Orient
Page 50
“But it’s her closet, isn’t it? She’s the owner of this house. It doesn’t seem like a stretch to think she might put it there, unaware that you were regularly hiding mail behind her old winter coats.”
Beth smirked. And to think Mike had come to her door only a week ago in the guise of friendship asking for her help. Maybe Roe diCorcia was right—once she moved away, she was no longer a local, no longer someone to be trusted.
“Do we even know if that was the gas can used in the fire?” she asked. “Maybe it’s unrelated. It’s not like it’s covered in blood.”
“Who else visited you in the last thirty-seven hours?”
“Luz Wilson,” she said. She recalled the black gloves Luz wore to the funeral and the L of her diamond earring.
Gavril tapped his finger on the coffee table. “Luz was here two days ago.
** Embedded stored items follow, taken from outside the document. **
/-- Step 6: the beacon queued in an on-ring state (R65). -/
def queueBeacon (s : State) : State :=
  if onRing s.member.state then
    queueBody 0 (beaconBody s) { s with member.outstanding := some (now s), member.returned := false }
  else s

end Sys2Proof.Machine
end

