/-- A record formed with the line idle begins its send at once; formed behind others at a queue with room it joins the tail; either
carries the lost flag away; at a full queue it is discarded and the flag set (R166 to R168). REPORT_SEND_END ends a send, and the next
head begins at once; an end announced for after some records comes with the last of them (R167; log entry 11). A count at 65535 stays
there (R171). The bytes a record is sent as, with the codes of its station states, lock states and parcel kinds (R177, R179), and their levels on
RPT (R175; log entry 41). -/
def Obligations.ReportLineWorks : Prop :=
  (∀ (r : Report) (s : State),
    Writes Field.ofReport s (report r s)
    ∧ (s.report.endsAfter = 0 →
      (s.report.sending = none → s.report.queue = [] → (report r s).report.queue = [] ∧ (report r s).report.lost = false
        ∧ (report r s).report.sending = some { report := r, lost := s.report.lost, frame := now s })
      ∧ (s.report.sending.isSome = true → s.report.queue.length < 16 → (report r s).report.lost = false
        ∧ (report r s).report.queue = s.report.queue ++ [{ report := r, lost := s.report.lost, frame := now s }]
        ∧ (report r s).report.sending = s.report.sending)
      ∧ (16 ≤ s.report.queue.length → (report r s).report = { s.report with lost := true }))
    ∧ (∀ n u, s.report.endsAfter = n + 1 → s.report.sending.isSome = true →
      u = (report r { s with report.endsAfter := 0 }).report →
        (report r s).report = if n = 0 then { u with sending := u.queue.head?, queue := u.queue.tail }
          else { u with endsAfter := n }))
  ∧ (∀ s : State, s.inReset = false →
    (∀ r rest, s.report.sending = none → s.report.queue = r :: rest → Answers .reportSendBegin s fun t =>
        t.report.sending = some r ∧ t.report.queue = rest ∧ Writes [.sending, .reports] s t)
    ∧ (s.report.sending.isSome = true ∨ s.report.queue = [] → exec .reportSendBegin s = .next s)
    ∧ (s.report.sending.isSome = true → Answers (.reportSendEnd 0) s fun t =>
        t.report.sending = s.report.queue.head? ∧ t.report.queue = s.report.queue.tail ∧ t.report.endsAfter = 0
          ∧ Writes [.sending, .sendEnds, .reports] s t)
    ∧ (∀ n, s.report.sending.isSome = true → Answers (.reportSendEnd (n + 1)) s fun t =>
        t.report.endsAfter = n + 1 ∧ Writes [.sendEnds] s t)
    ∧ (∀ n, s.report.sending = none → exec (.reportSendEnd n) s = .next s))
  ∧ (∀ c : Count, (countUp c).toNat = min 65535 (c.toNat + 1))
  ∧ (∀ r : ReportRecord, ∃ check : Byte,
    recordBytes r = [BitVec.ofNat 8 (reportFields r.report).length, reportCode r.report, if r.lost then 1 else 0,
        hiByte r.frame, loByte r.frame] ++ reportFields r.report ++ [check]
      ∧ sum8 (recordBytes r) = 0 ∧ (reportFields r.report).length ≤ 24)
  ∧ (∀ (q n k h : Byte) (part : Bool) (m round i : Nat) (v : Colour) (F G A : Frame) (o : StationNo) (d : Int) (f : StatusFields),
    let is := fun (r : Report) (code : Byte) (fields : List Byte) => reportCode r = code ∧ reportFields r = fields
    is (.updateQueued q m part round none) 1 [q, BitVec.ofNat 8 m, if part then 1 else 0, BitVec.ofNat 8 round, 0, 0]
    ∧ is (.updateQueued q m part round (some k)) 1 [q, BitVec.ofNat 8 m, if part then 1 else 0, BitVec.ofNat 8 round, 1, k]
    ∧ is (.updateCommitted q F h) 2 [q, hiByte F, loByte F, h]
    ∧ is (.updateRejected .ring (some q)) 3 [4, 1, q] ∧ is (.updateRejected .refused (some q)) 3 [5, 1, q]
    ∧ is (.updateRejected .notInService none) 3 [1, 0, 0] ∧ is (.updateRejected .busy none) 3 [2, 0, 0]
    ∧ is (.updateRejected .storeFull none) 3 [3, 0, 0]
    ∧ is (.updateUnconfirmed q F) 4 [q, hiByte F, loByte F]
    ∧ is (.entry i v .null) 5 [hiByte (BitVec.ofNat 16 i), loByte (BitVec.ofNat 16 i), v.red, v.green, v.blue, 0, 0, 0, 0]
    ∧ is (.entry i v (.mark F o q)) 5
        [hiByte (BitVec.ofNat 16 i), loByte (BitVec.ofNat 16 i), v.red, v.green, v.blue, hiByte F, loByte F, o, q]
    ∧ is (.packetError .check (some k)) 6 [1, 1, k] ∧ is (.packetError .kind (some k)) 6 [2, 1, k]
    ∧ is (.packetError .length (some k)) 6 [3, 1, k] ∧ is (.packetError .empty (some k)) 6 [4, 1, k]
    ∧ is (.packetError .truncated none) 6 [5, 0, 0] ∧ is (.packetError .outside none) 6 [6, 0, 0]
    ∧ is (.packetError .busy (some k)) 6 [7, 1, k]
    ∧ is (.status f) 7 ([f.station, StationState.code f.state, LockState.code f.lock, hiByte f.frame, loByte f.frame,
        f.tableRef.getD 0, f.timingRef.getD 0, BitVec.ofNat 8 f.present, BitVec.ofNat 8 f.openRecords, BitVec.ofNat 8 f.retained,
        BitVec.ofNat 8 f.originRecords, if f.seeded then 1 else 0]
        ++ [f.counts.crc, f.counts.overflow, f.counts.stray, f.counts.underrun, f.counts.late, f.counts.frameSlip].flatMap
          (fun c => [hiByte c, loByte c]))
    ∧ is (.event (.lateCommit o q F G)) 8 [1, o, q, hiByte F, loByte F, hiByte G, loByte G]
    ∧ is (.event (.frameSlip F G d)) 8 [2, hiByte F, loByte F, hiByte G, loByte G, hiByte (BitVec.ofInt 16 d), loByte (BitVec.ofInt 16 d)]
    ∧ is (.event (.holdExpired o q A F)) 8 [3, o, q, hiByte A, loByte A, hiByte F, loByte F]
    ∧ ([.beacon, .join, .propose, .commit, .withdraw, .snapshotReq, .snapshot] : List Kind).map
        (fun x => (reportCode (.event (.duplicateStation x n)), reportFields (.event (.duplicateStation x n))))
      = ([1, 2, 3, 4, 5, 6, 7] : List Byte).map (fun c => (8, [4, c, n]))
    ∧ ([.offRing, .listening, .joining, .catchingUp, .inService, .ringHold, .resync, .isolated] : List StationState).map
        (fun x => (StationState.code x, reportCode (.event (.stateChange x none)), reportFields (.event (.stateChange x none))))
      = ([0, 1, 2, 3, 4, 5, 6, 7] : List Byte).map (fun c => (c, 8, [10, c, 0]))
    ∧ ([.reference, .free, .slewing, .locked] : List LockState).map LockState.code = [0, 1, 2, 3]
    ∧ is (.event .ringHold) 8 [5] ∧ is (.event .ringClosed) 8 [6]
    ∧ is (.event (.resyncStart .digest)) 8 [7, 1] ∧ is (.event (.resyncStart .mark)) 8 [7, 2]
    ∧ is (.event .resyncDone) 8 [8] ∧ is (.event .resyncFailed) 8 [9]
    ∧ is (.event (.stateChange .inService none)) 8 [10, 4, 0]
    ∧ is (.event (.stateChange .isolated (some .invalidStrap))) 8 [10, 7, 1]
    ∧ is (.event (.stateChange .isolated (some .duplicate))) 8 [10, 7, 2]
    ∧ is (.event (.stateChange .isolated (some .mismatch))) 8 [10, 7, 3]
    ∧ is (.event (.stateChange .isolated (some .noReturn))) 8 [10, 7, 4])
  ∧ (∀ s : State, reportRun s = s.report.sending.map recordBytes
    ∧ reportBits s = (reportRun s).map (fun run => run.flatMap (fun b =>
        [false, b[0], b[1], b[2], b[3], b[4], b[5], b[6], b[7], true])))
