theorem closeWindow_writes (s : State) : Writes [.cwin, .rx, .reports, .sending, .sendEnds, .lost] s (closeWindow s) := by
  have h : ∀ (t : State) (c : Bool) (r : Rx), Writes [.cwin, .rx, .reports, .sending, .sendEnds, .lost] t
      { t with pixel.cwin := c, pixel.rx := r } := by
    intro t c r f hf; cases f <;> first | rfl | exact absurd hf (by decide)
  unfold closeWindow; dsimp only; repeat' split
  · exact (h s _ _).trans (report_writes _ _).mono
  · exact h s _ _
  all_goals first
    | exact Writes.refl s
    | (intro f hf; cases f <;> first | rfl | exact absurd hf (by decide))

theorem clearLines_writes (s : State) : Writes (.rx :: .begun :: Field.ofLines) s (clearLines s) := by
  intro f hf; unfold clearLines; cases f <;> first | rfl | exact absurd hf (by decide)

theorem driveLine_writes (l : List Byte) (s : State) : Writes [.pixels] s (driveLine l s) := by
  intro f hf; unfold driveLine; cases f <;> first | rfl | exact absurd hf (by decide)

/-- The fields the start of an active line can write at the Pixel Port and the panel. -/
abbrev Field.ofActiveLine : List Field := [.begun, .slots, .requests, .requested, .pixels, .underrun]

theorem underrun_writes (j : Nat) (s : State) : Writes Field.ofActiveLine s (underrun j s) :=
  (setSlot_writes _ _ _).mono.trans ((driveLine_writes _ _).mono.trans (countUnderrun_writes _).mono)

theorem consumeLine_writes (j : Nat) (s : State) : Writes Field.ofActiveLine s (consumeLine j s) := by
  have h : Writes Field.ofActiveLine s { s with pixel.begun := j + 1 } := by
    intro f hf; cases f <;> first | rfl | exact absurd hf (by decide)
  unfold consumeLine; dsimp only; repeat' split
  all_goals first
    | exact Writes.refl s
    | exact h.trans ((driveLine_writes _ _).mono.trans (freeSlot_writes _ _).mono)
    | exact h.trans (underrun_writes _ _)

theorem beginReport_writes (s : State) : Writes [.reports, .sending] s (beginReport s) := by
  intro f hf; unfold beginReport nextSend; repeat' split
  all_goals cases f <;> first | rfl | exact absurd hf (by decide)

theorem endReport_writes (n : Nat) (s : State) : Writes [.reports, .sending, .sendEnds] s (endReport n s) := by
  intro f hf; unfold endReport sendOver nextSend; repeat' split
  all_goals cases f <;> first | rfl | exact absurd hf (by decide)

/-! ## The frame start -/

theorem ageInFlight_writes (F : Frame) (s : State) : Writes [.inFlight] s (ageInFlight F s) := by
  intro f hf; unfold ageInFlight; cases f <;> first | rfl | exact absurd hf (by decide)

theorem collectorStep_writes (F : Frame) (s : State) : Writes Field.ofChange s (collectorStep F s) := by
  unfold collectorStep; dsimp only; split
  · exact (collectorDeadline_writes _ _).mono.trans (thirdFailure_writes _).mono
  · exact (collectorDeadline_writes _ _).mono

theorem closeMembership_writes (s : State) :
    Writes (Field.ofChange ++ [.outstanding, .returned]) s (closeMembership s) :=
  (backoffStep_writes s).mono.trans ((recompute_writes _).mono.trans (queueBeacon_writes _).mono)

/-- The fields the pieces of frame-start work can write. -/
abbrev Field.ofWork : List Field :=
  Field.ofTransition ++ [.nextSeq, .applyPhase, .applyReapply, .applyDue, .startWork]

theorem doWork_writes (F : Frame) (w : FrameWork) (s : State) : Writes Field.ofWork s (doWork F w s) := by
  unfold doWork; split
  · intro f hf; cases f <;> first | rfl | exact absurd hf (by decide)
  · exact (ageInFlight_writes _ _).mono
  · exact (expireHeld_writes _ _).mono.trans (giveApplySet_writes _).mono
  · exact (expireRetained_writes _ _).mono
  · exact (testOrigins_writes _).mono
  · exact (collectorStep_writes _ _).mono
  · exact (ageStations_writes _).mono
  · exact (transitionStep_writes _ _).mono
  · exact (closeMembership_writes _).mono

theorem settleWork_writes (w : FrameWork) (s : State) : Writes [.startWork] s (settleWork w s) := startWork_writes s _

theorem takeWork_writes (w : FrameWork) (s : State) : Writes Field.ofWork s (takeWork w s) := by
  unfold takeWork; split
  · exact (settleWork_writes _ _).mono.trans (doWork_writes _ _ _)
  · exact Writes.refl s

theorem finishWork_writes (s : State) : Writes Field.ofWork s (finishWork s) :=
  Writes.foldl (fun s w => takeWork_writes w s) _ _

theorem advanceFrame_writes (s : State) : Writes [.frame, .line, .blanking, .request, .active, .vsync, .hsync, .pixels] s (advanceFrame s) := by
  intro f hf; unfold advanceFrame; cases f <;> first | rfl | exact absurd hf (by decide)

theorem leaveOffRing_writes (m : Bool) (s : State) :
    Writes ([.stationState, .listen, .guard, .duplicateSeen, .cut] ++ Field.ofReport) s (leaveOffRing m s) := by
  unfold leaveOffRing; split
  · refine Writes.trans (t := { s with ring.cut := m }) ?_ ((enterListening_writes _).mono.trans (event_writes _ _).mono)
    intro f hf; cases f <;> first | rfl | exact absurd hf (by decide)
  · exact Writes.refl s

/-- The fields that what a frame start does at once can write. -/
abbrev Field.ofOpening : List Field :=
  [.frame, .line, .blanking, .request, .active, .vsync, .hsync, .pixels, .startWork, .stationState, .listen, .guard, .duplicateSeen,
   .cut, .returned, .miss, .ret, .slot, .rx, .begun] ++ Field.ofReport ++ Field.ofApply ++ Field.ofLines

theorem openFrame_writes (m : Bool) (s : State) : Writes Field.ofOpening s (openFrame m s) := by
  unfold openFrame
  exact (advanceFrame_writes s).mono.trans ((startWork_writes _ _).mono.trans ((leaveOffRing_writes _ _).mono.trans
    ((judgeBeacon_writes _).mono.trans ((takeApply_writes _ _).mono.trans (clearLines_writes _).mono))))

theorem startFrame_writes (l : List FrameWork) (m : Bool) (s : State) :
    Writes (Field.ofOpening ++ Field.ofWork) s (startFrame l m s) := by
  unfold startFrame
  exact (openFrame_writes m s).mono.trans (Writes.foldl (fun s w => (takeWork_writes w s).mono) _ _)

theorem takeTransition_writes {fs : List Field} {c : State → Bool} {g : State → State} (s : State)
    (h : ∀ t, Writes fs t (g t)) (sub : Field.ofWork.all (fun f => fs.contains f) = true := by decide +kernel) :
    Writes fs s (takeTransition c g s) := by
  have h1 : Writes fs s (beforeTransition s) := (takeWork_writes _ s).mono sub
  unfold takeTransition; dsimp only; split
  · exact h1.trans (((settleWork_writes _ _).mono (gs := Field.ofWork)).mono sub |>.trans (h _))
  · exact h1

theorem takeOrigin_writes (m : Phase → Bool) (s : State) :
    Writes (.startWork :: Field.ofOrigin) s (takeOrigin m s) := by
  have hw : ∀ (t : State) (l : List Seq), Writes [.startWork] t { t with startWork.origin := l } := by
    intro t l f hf; cases f <;> first | rfl | exact absurd hf (by decide)
  unfold takeOrigin; repeat' split
  · exact (hw _ _).mono.trans (originDue_writes _ _).mono
  · exact Writes.refl s
  · exact (hw _ _).mono.trans (settleWork_writes _ _).mono
  · exact Writes.refl s

/-! ## The points of a frame -/

theorem openApplyWindow_writes (s : State) :
    Writes ([.applyPhase, .applySince, .entries, .late] ++ Field.ofReport) s (openApplyWindow s) := by
  unfold openApplyWindow; split
  · exact (openApply_writes s).mono
  · exact Writes.refl s

theorem beginActive_writes (s : State) : Writes [.digest, .black, .active] s (beginActive s) := by
  have h : ∀ (t : State) (b : Bool), Writes [.black, .active] t { t with panel.black := b, raster.active := true } := by
    intro t b f hf; cases f <;> first | rfl | exact absurd hf (by decide)
  unfold beginActive; split
  · exact (beginDigest_writes s).mono.trans (h _ _).mono
  · exact Writes.refl s

/-- The fields the start of an active line can write, line V's points among them. -/
abbrev Field.ofShown : List Field := [.digest, .black, .active] ++ Field.ofActiveLine

theorem beginLine_writes (j : Nat) (s : State) : Writes Field.ofShown s (beginLine j s) := by
  unfold beginLine; split
  · exact (beginActive_writes s).mono.trans (consumeLine_writes _ _).mono
  · exact Writes.refl s

theorem endActive_writes (s : State) : Writes [.active, .pixels, .digest, .history] s (endActive s) := by
  unfold endActive; split
  · refine Writes.trans (t := { s with raster.active := false, panel.pixels := [] }) ?_ (endDigest_writes _).mono
    intro f hf; cases f <;> first | rfl | exact absurd hf (by decide)
  · exact Writes.refl s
She wasn’t here yesterday or today. But that boy was.”
“Which boy?” Mike’s eyes brightened.
“No,” Beth droned. “He didn’t have a gas can either. I saw him when he came in. He’d just come from the beach, and he doesn’t drive a car, so there’s no way he could have hidden it.”
“Which boy?” Mike asked again.
Gavril continued tapping. “That foster kid who’s staying in the house next to the Muldoons.”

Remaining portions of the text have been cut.